What Brother Hugh…are you suggesting there is something amiss with the logic of “war is peace, ignorance is strength, slavery is freedom?
baseball news does not stretch its fingers this far, so this is all new news to me. sigh; you did a great job of describing, and i can all but picture the player staring at the cameras and vowing he’s clean…
we need clint eastwood to ride into the scene on his horse and clean up the sports community. today’s youth needs more role models, ones with high codes of honor and morals.
z
There are a few out there, but we don’t hear about them: they lack pizzaz!

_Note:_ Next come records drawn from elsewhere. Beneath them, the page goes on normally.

/-- ALIGN: the lanes are aligned; a receiver in Mist has relocked. -/
def alignIn (p : Fin 96) (l : OsLanes) (skew : BitVec 7) (s : State) : State :=
  let ok := (List.range 16).all (fun i =>
    let w := l.getD i 0
    osSym w 1 == i && osSym w 2 == 255 - i && osSym w 3 == 0)
  if !linkRuns (port s p) then s
  else if !ok then osErr p s
  else if 64 < skew.toNat then s
  else setReg (updPort s p (fun x => { x with rxMist := false })) (lgKey p + Rg.lgrp.LGSKEW) (w32 skew.toNat)
def execAlign (p : Fin 96) (l : OsLanes) (skew : BitVec 7) (s : State) : Out :=
  osAct (wellFormed (.align p l skew)) p (alignIn p l skew) s

/-- An ordered set acts only in UP. -/
def inUp (p : Fin 96) (f : State → State) (s : State) : State := if isUp (port s p) then f s else s

def seqOf (w : BitVec 24) : BitVec 16 := BitVec.ofNat 16 (osSym w 1 * 256 + osSym w 2)

/-- Frames of the replay buffer up to and with a sequence number. -/
def ackSplit (seq : BitVec 16) (l : List TFrame) : List TFrame × List TFrame :=
  if l.any (fun f => f.seq == seq) then
    (l.takeWhile (fun f => f.seq != seq) ++ (l.find? (fun f => f.seq == seq)).toList, (l.dropWhile (fun f => f.seq != seq)).drop 1)
  else ([], l)

/-- ACK: the frames it covers leave the replay buffer; messages among them are acknowledged to their contexts. -/
def ackIn (p : Fin 96) (w : BitVec 24) : State → State :=
  inUp p (fun s =>
    let (gone, rest) := ackSplit (seqOf w) (port s p).replay
    if gone = [] then s
    else
      let s := updPort s p (fun x => { x with replay := rest, replays := 0, ackAt := s.clock.now, idleAt := s.clock.now })
      gone.foldl (fun s f => if f.typ = 0 then answerSrc s f.src 0 [] else s) s)
def execAck (p : Fin 96) (l : OsLanes) (s : State) : Out := osAct (wellFormed (.ack p l)) p (sameOs p l (ackIn p)) s

/-- NAK: every unacknowledged frame from its SEQ on is resent. -/
def nakIn (p : Fin 96) (w : BitVec 24) : State → State :=
  inUp p (fun s =>
    let q := seqOf w
    let l := (port s p).replay
    if l.any (fun f => f.seq == q) then goBack p (fun f => (f.seq - q).toNat < 0x8000) s else s)
def execNak (p : Fin 96) (l : OsLanes) (s : State) : Out := osAct (wellFormed (.nak p l)) p (sameOs p l (nakIn p)) s

/-- LINK_REPLAY_TIMEOUT. -/
def replayTimeout (p : Fin 96) : State → State :=
  inUp p (fun s =>
    let x := port s p
    if x.replay ≠ [] ∧ x.ackAt.toNat + replayTo s p ≤ now s then goBack p (fun _ => true) s else s)
def execLinkReplayTimeout (p : Fin 96) (s : State) : Out := portAct p (replayTimeout p) s

/-- CREDIT: the total freed by the peer for a VC. -/
def creditIn (p : Fin 96) (w : BitVec 24) : State → State :=
  inUp p (fun s =>
    if 3 ≤ osSym w 1 then osErr p s
    else updPort s p (fun x => { x with peerFreed := tset 0 x.peerFreed (osSym w 1) (BitVec.ofNat 16 (osSym w 2 * 256 + osSym w 3)) }))
def execCredit (p : Fin 96) (l : OsLanes) (s : State) : Out := osAct (wellFormed (.credit p l)) p (sameOs p l (creditIn p)) s

/-- PAUSE: a repeat within 8 columns is ignored; zero ends a pause, another time replaces it. Frames are sent whole, so none
    is ever cut by a pause. -/
def pauseIn (p : Fin 96) (w : BitVec 24) : State → State :=
  inUp p (fun s =>
    let x := port s p
    let t := seqOf w
    let again := match x.lastPause with
      | some (v, at_) => v == t && decide (4 * (now s - at_.toNat) ≤ 8 * symQ x.rate)
      | none => false
    if again || (t == 0 && x.paused.isNone) then s
    else
      let from_ := match x.paused with | some (a, _) => a | none => s.clock.now
      let s := bump (updPort s p (fun x => { x with lastPause := some (t, s.clock.now) })) (ptKey p + Rg.port.PAUSERX)
      if t = 0 then endPause p s
      else updPort s p (fun x => { x with paused := some (from_, BitVec.ofNat 64 (now s + t.toNat * quantum x)) }))
def execPause (p : Fin 96) (l : OsLanes) (s : State) : Out := osAct (wellFormed (.pause p l)) p (sameOs p l (pauseIn p)) s

/-- EIOS: the peer's transmitter enters Mist. In STEP it only goes ahead of the change of rate. -/
def eiosIn (p : Fin 96) (_ : BitVec 24) : State → State := inUp p (fun s => updPort s p (fun x => { x with rxMist := true }))
def execEios (p : Fin 96) (l : OsLanes) (s : State) : Out := osAct (wellFormed (.eios p l)) p (sameOs p l (eiosIn p)) s

/-- ACK_CREDIT_REPEAT: the latest values again. A repeat carries nothing new and does not keep the port from Mist (DEDUCED, log
    entry 36). -/
def ackRepeat (p : Fin 96) : State → State :=
  inUp p (fun s =>
    let x := port s p
    if x.txMist then s
    else updPort s p (fun x => { x with
      out := x.out ++ [.ack (x.rxSeq - 1)] ++ (List.range 3).map (fun v => .credit v (tget 0 x.freed v)) }))
def execAckCreditRepeat (p : Fin 96) (s : State) : Out := portAct p (ackRepeat p) s

/-- PAUSETX with SEND: the PAUSE goes out twice (R448, R472). -/
def sendPause (p : Fin 96) (t : BitVec 16) : State → State := inUp p (emit p [.pause t, .pause t])
def pauseTx (p : Fin 96) (v : W32) (s : State) : State :=
  if v.getLsbD 16 then sendPause p (BitVec.ofNat 16 v.toNat) s else s

/-! ### Mist (R460-R462) -/

/-- MIST_ENTRY. -/
def mistIn (p : Fin 96) : State → State :=
  inUp p (fun s =>
    let x := port s p
    if (ptReg s p Rg.port.PCTL).getLsbD 4 ∧ !x.txMist ∧ x.txq = [] ∧ x.replay = [] ∧ x.idleAt.toNat + mistIdle s p ≤ now s then
      updPort s p (fun x => { x with txMist := true, mistAt := s.clock.now, out := x.out ++ [.eios] })
    else s)
def execMistEntry (p : Fin 96) (s : State) : Out := portAct p (mistIn p) s

/-- MIST_EXIT: something is due, and the idle has lasted 128 symbol times. -/
def mistOut (p : Fin 96) : State → State :=
  inUp p (fun s =>
    let x := port s p
    if x.txMist ∧ (x.due ≠ [] ∨ x.txq ≠ []) ∧ x.mistAt.toNat + symNs x.rate 128 ≤ now s then
      updPort s p (fun x => { x with
        txMist := false, idleAt := s.clock.now, out := x.out ++ [.burst, .align] ++ x.due, due := [] })
    else s)
def execMistExit (p : Fin 96) (s : State) : Out := portAct p (mistOut p) s

/-- MIST_RELOCK_TIMEOUT: no ALIGN after the end of the peer's idle. -/
def mistLost (p : Fin 96) : State → State := inUp p (fun s => if (port s p).rxMist then enterRetrain p s else s)
def execMistRelockTimeout (p : Fin 96) (s : State) : Out := portAct p (mistLost p) s

/-! ### Sending frames (R464, R465, R468, R470) -/

def vcOf (typ : BitVec 4) : Nat := if typ = 0 then 2 else if typ.toNat ≤ 2 then 0 else 1

/-- Bytes of a frame. -/
def frameBytes (f : TFrame) : Nat := 32 + (f.pay.length + 15) / 16 * 16
def frameCred (f : TFrame) : Nat := (frameBytes f + 63) / 64

/-- Credits available at the peer for a VC. -/
def credAvail (x : Port) (v : Nat) : Nat :=
  (tget 0 x.adv v + (tget 0 x.peerFreed v).toNat + 65536 - tget 0 x.spent v % 65536) % 65536

/-- The first waiting frame that its credits and the replay buffer cover, no other of its VC being before it. -/
def nextFrame (x : Port) : List Nat → List TFrame → Option TFrame
  | _, [] => none
  | seen, f :: t =>
    let v := vcOf f.typ
    if !seen.contains v && decide (frameCred f ≤ credAvail x v ∧ (x.replay.map frameBytes).sum + frameBytes f ≤ 262144)
    then some f else nextFrame x (v :: seen) t

/-- FRAME_TRANSMIT: a frame to be resent, else a new one. -/
def transmit (p : Fin 96) : State → State :=
  inUp p (fun s =>
    let x := port s p
    if x.txMist || x.paused.isSome then s
    else match x.replay.find? (fun f => !f.sent) with
    | some f =>
      let g := { f with sent := true }
      let s := updPort s p (fun x => { x with
        replay := x.replay.map (fun h => if h = f then g else h), out := x.out ++ [.frame g], idleAt := s.clock.now })
      bump s (ptKey p + Rg.port.REPLAYS)
    | none =>
      match nextFrame x [] x.txq with
      | none => s
      | some f =>
        let g := { f with seq := x.txSeq, sent := true }
        let v := vcOf f.typ
        let req := f.typ = 1 ∨ f.typ = 2
        let s := updPort s p (fun x => { x with
          txq := x.txq.erase f, txSeq := x.txSeq + 1, ackAt := if x.replay = [] then s.clock.now else x.ackAt,
          replay := x.replay ++ [g], spent := tset 0 x.spent v ((tget 0 x.spent v + frameCred f) % 65536), out := x.out ++ [.frame g],
          idleAt := s.clock.now,
          tags := if req then tupd tag0 x.tags f.tag.toNat (fun t => { t with at_ := s.clock.now }) else x.tags })
        bump (bump s (ptKey p + Rg.port.TXFRAMES)) (ptKey p + Rg.port.TXBYTES) (frameCred f))
def execFrameTransmit (p : Fin 96) (s : State) : Out := portAct p (transmit p) s

/-! ### Receive buffer and its watermark (R470, R472) -/

/-- Bytes held change: RXWM crossings, and the automatic PAUSE at HI and its end at LO. -/
def holdBytes (p : Fin 96) (n : Nat) (s : State) : State :=
  let w := ptReg s p Rg.port.PAUSECFG
  let hi := 4096 * bits w 22 16
  let lo := 4096 * bits w 29 24
  let old := (port s p).rxHeld
  let s := updPort s p (fun x => { x with rxHeld := n })
  let s := if old < hi ∧ hi ≤ n then pulse (setRegBit s (ptKey p + Rg.port.RXWM) 1 true) (ptKey p) 8 else s
  if !(ptReg s p Rg.port.PCTL).getLsbD 7 then s
  else if hi ≤ n ∧ (port s p).autoAt = none then
    sendPause p (BitVec.ofNat 16 w.toNat) (updPort s p (fun x => { x with autoAt := some s.clock.now }))
  else if n ≤ lo ∧ (port s p).autoAt ≠ none then sendPause p 0 (updPort s p (fun x => { x with autoAt := none }))
  else s

/-- AUTOPAUSE_REPEAT, each PTIME / 2 quanta while the buffer holds HI or more. -/
def autoPause (p : Fin 96) : State → State :=
  inUp p (fun s =>
    let x := port s p
    let w := ptReg s p Rg.port.PAUSECFG
    match x.autoAt with
    | none => s
    | some t =>
      if (ptReg s p Rg.port.PCTL).getLsbD 7 ∧ 4096 * bits w 22 16 ≤ x.rxHeld ∧ t.toNat + bits w 15 0 * quantum x / 2 ≤ now s then
        sendPause p (BitVec.ofNat 16 w.toNat) (updPort s p (fun x => { x with autoAt := some s.clock.now }))
      else s)
def execAutopauseRepeat (p : Fin 96) (s : State) : Out := portAct p (autoPause p) s

/-- A frame's credits are freed and announced. -/
def freeCred (p : Fin 96) (v n : Nat) (s : State) : State :=
  let t := tget 0 (port s p).freed v + BitVec.ofNat 16 n
  emit p [.credit v t] (updPort s p (fun x => { x with freed := tset 0 x.freed v t }))

/-! ### Remote requests served here (R477) -/

/-- The port as initiator. -/
def portInit (s : State) (p : Fin 96) : Init :=
  { die := BitVec.ofNat 7 (100 + p.val / 32), rtr := BitVec.ofNat 4 (p.val % 32 / 16), part := ownerOf s (.port p), op := false, pri := 1 }

/-- Queue the response of a request. -/
def queueResp (p : Fin 96) (v : Serve) (s : State) : State :=
  let d := if v.read ∧ v.reason = 0 then (v.got.mergeSort (fun a b => a.1 ≤ b.1)).flatMap (·.2) else []
  let f : TFrame := { frame0 with
    typ := if v.read then 3 else 4, len := d.length, tag := v.tag, epoch := v.epoch, word2 := w32 v.reason.toNat, pay := d }
  updPort s p (fun x => { x with txq := x.txq ++ [f], serves := x.serves.filter (fun w => w.key != v.key) })

/-- Issue a waiting request on the network, in accesses of 64 bytes, and pass its frame on. -/
def issueServe (p : Fin 96) (v : Serve) (s : State) : State :=
  let n := v.len / 64
  let s := updPort s p (fun x => { x with
    serves := x.serves.map (fun w => if w.key = v.key then { w with issued := true, left := n, data := [] } else w) })
  let s := (List.range n).foldl (fun s i =>
    netSend s (.port p (v.key * 64 + i)) (mkReq (portInit s p) (if v.read then .read else .write) (v.addr + 64 * i) 64
      (if v.read then [] else (v.data.drop (64 * i)).take 64))) s
  let bytes := 32 + (if v.read then 0 else v.len)
  freeCred p 0 ((bytes + 63) / 64) (holdBytes p ((port s p).rxHeld - bytes) s)

/-- Issue waiting requests while fewer than 256 are in progress. The fuel is their number. -/
def pumpServes (p : Fin 96) : Nat → State → State
  | 0, s => s
  | f + 1, s =>
    let l := (port s p).serves
    match l.find? (fun v => !v.issued) with
    | some v => if issues s (.port p) ∧ (l.filter (·.issued)).length < 256 then pumpServes p f (issueServe p v s) else s
    | none => s

/-- A response of the network for access `key` of a served request (NETWORK_RESPONSE). -/
def serveBack (s : State) (p : Fin 96) (key : Nat) (rsn : BitVec 8) (d : List Byte) : State :=
  match (port s p).serves.find? (fun v => v.issued && v.key == key / 64) with
  | none => s
  | some v =>
    let v' := { v with left := v.left - 1, got := v.got ++ [(key % 64, d)], reason := if v.reason = 0 then rsn else v.reason }
    if v'.left = 0 then
      let s := queueResp p v' s
      pumpServes p (port s p).serves.length s
    else updPort s p (fun x => { x with serves := x.serves.map (fun w => if w.key = v.key then v' else w) })

/-- A request frame that passed its checks. -/
def serveReq (p : Fin 96) (h : List Byte) (pay : List Byte) (s : State) : State :=
  let w0 := leNat (h.take 4)
  let w1 := leNat ((h.drop 4).take 4)
  let len := w1 % 2 ^ 12
  let a := leNat ((h.drop 8).take 4) + leNat ((h.drop 12).take 2) * 2 ^ 32
  let read := w0 / 2 ^ 16 % 16 == 1
  let v : Serve :=
    { key := (port s p).serveNext, tag := BitVec.ofNat 12 (w1 / 2 ^ 16), epoch := BitVec.ofNat 2 (w1 / 2 ^ 28), read, addr := a, len,
      data := pay.take len, issued := false, got := [], left := 0, reason := 0 }
  let s := updPort s p (fun x => { x with serveNext := x.serveNext + 1 })
  let bytes := 32 + pay.length
  let refuse (r : BitVec 8) : State := freeCred p 0 ((bytes + 63) / 64) (queueResp p { v with reason := r } s)
  if !(ptReg s p Rg.port.PCTL).getLsbD 6 then refuse Rsn.partition
  else if isStopped s (.port p) then refuse Rsn.stopped
  else
    let s := holdBytes p ((port s p).rxHeld + bytes) s
    let s := updPort s p (fun x => { x with serves := x.serves ++ [v] })
    pumpServes p (port s p).serves.length s

/-! ### Responses received (R475) -/

/-- A response completes the request of its tag and epoch, else it is stale. -/
def respIn (p : Fin 96) (h pay : List Byte) (s : State) : State :=
  let w1 := leNat ((h.drop 4).take 4)
  let t := w1 / 2 ^ 16 % 2 ^ 12
  let g := tget tag0 (port s p).tags t
  let s := freeCred p 1 ((32 + pay.length + 63) / 64) s
  if g.out && g.epoch == BitVec.ofNat 2 (w1 / 2 ^ 28) then
    let s := updPort s p (fun x => { x with tags := tset tag0 x.tags t { tag0 with epoch := g.epoch } })
    answerSrc s g.src (BitVec.ofNat 8 (leNat ((h.drop 8).take 1))) (pay.take (w1 % 2 ^ 12))
  else bump s (ptKey p + Rg.port.STALECNT)

/-! ### Messages into the receive ring (R479-R482) -/

def rxSize (s : State) (p : Fin 96) : Nat := 2 ^ bits (ptReg s p Rg.port.RXCFG) 7 4
def rxBase (s : State) (p : Fin 96) : Nat := (addrOf (ptReg s p Rg.port.RXBASE &&& 0xFFFFFFF0) (ptReg s p Rg.port.RXBASEH)).toNat
def rxTail (s : State) (p : Fin 96) : Nat := bits (ptReg s p Rg.port.RXTAIL) 11 0
def rxEn (s : State) (p : Fin 96) : Bool := (ptReg s p Rg.port.RXCFG).getLsbD 0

________________________________
Hugh, I think you hit the nail on the head that lying transcends sports and permeates the lives of others, especially those who are leaders. I wrote a post a few weeks ago about the Cal-Berkeley and U of Toronto study that showed clear evidence that those who are well-off have a higher propensity to lie and cheat to gain favor. The laws apply less to them in their mind and are for others. Just a few highlights from this study, which surprised its authors – people in the nicest cars were between 2X and 4X more likely to not correctly yield the right of way at a four way stop, cheat on a dice game, not speak up when given incorrect change, not report an undeserving grade, take cookies left in a waiting room for a future meeting with kids, etc. So, a sports figure believes it is OK to cut corners and rationalizes the merits of doing so. Great post, BTG
I should have noted, the nicer car comment applied to the right of way test. The other tests were based on actual wealth levels. BTG
I have long thought that the wealthy are convinced that the laws apply to everyone but themselves! Thanks for the information.
________________________________
Hugh, you hit the nail on the head. I’ve totally given up any interest in professional, even college level sports. They’re all crooked to one extent or another, and all willing to lie through their teeth trying to defend their actions.
In the professional arena, I also hold the top offices responsible for allowing these illegal actions to go on, and then turn a blind eye towards it. A 5 or 6 digit fine to a pro athlete making multi-millions isn’t even a slap on the wrist. How about a one year suspension for the first offense, a life-time suspension for the 2nd?
Football, baseball, and hockey come immediately to mind, but why not the PGA? I’m hard pressed to believe that the bulked up arms and neck of Tiger Woods is merely the result of his exercise regimen.
Thanks, Barney. I love the athleticism of the professional sports, but I hate the corruption.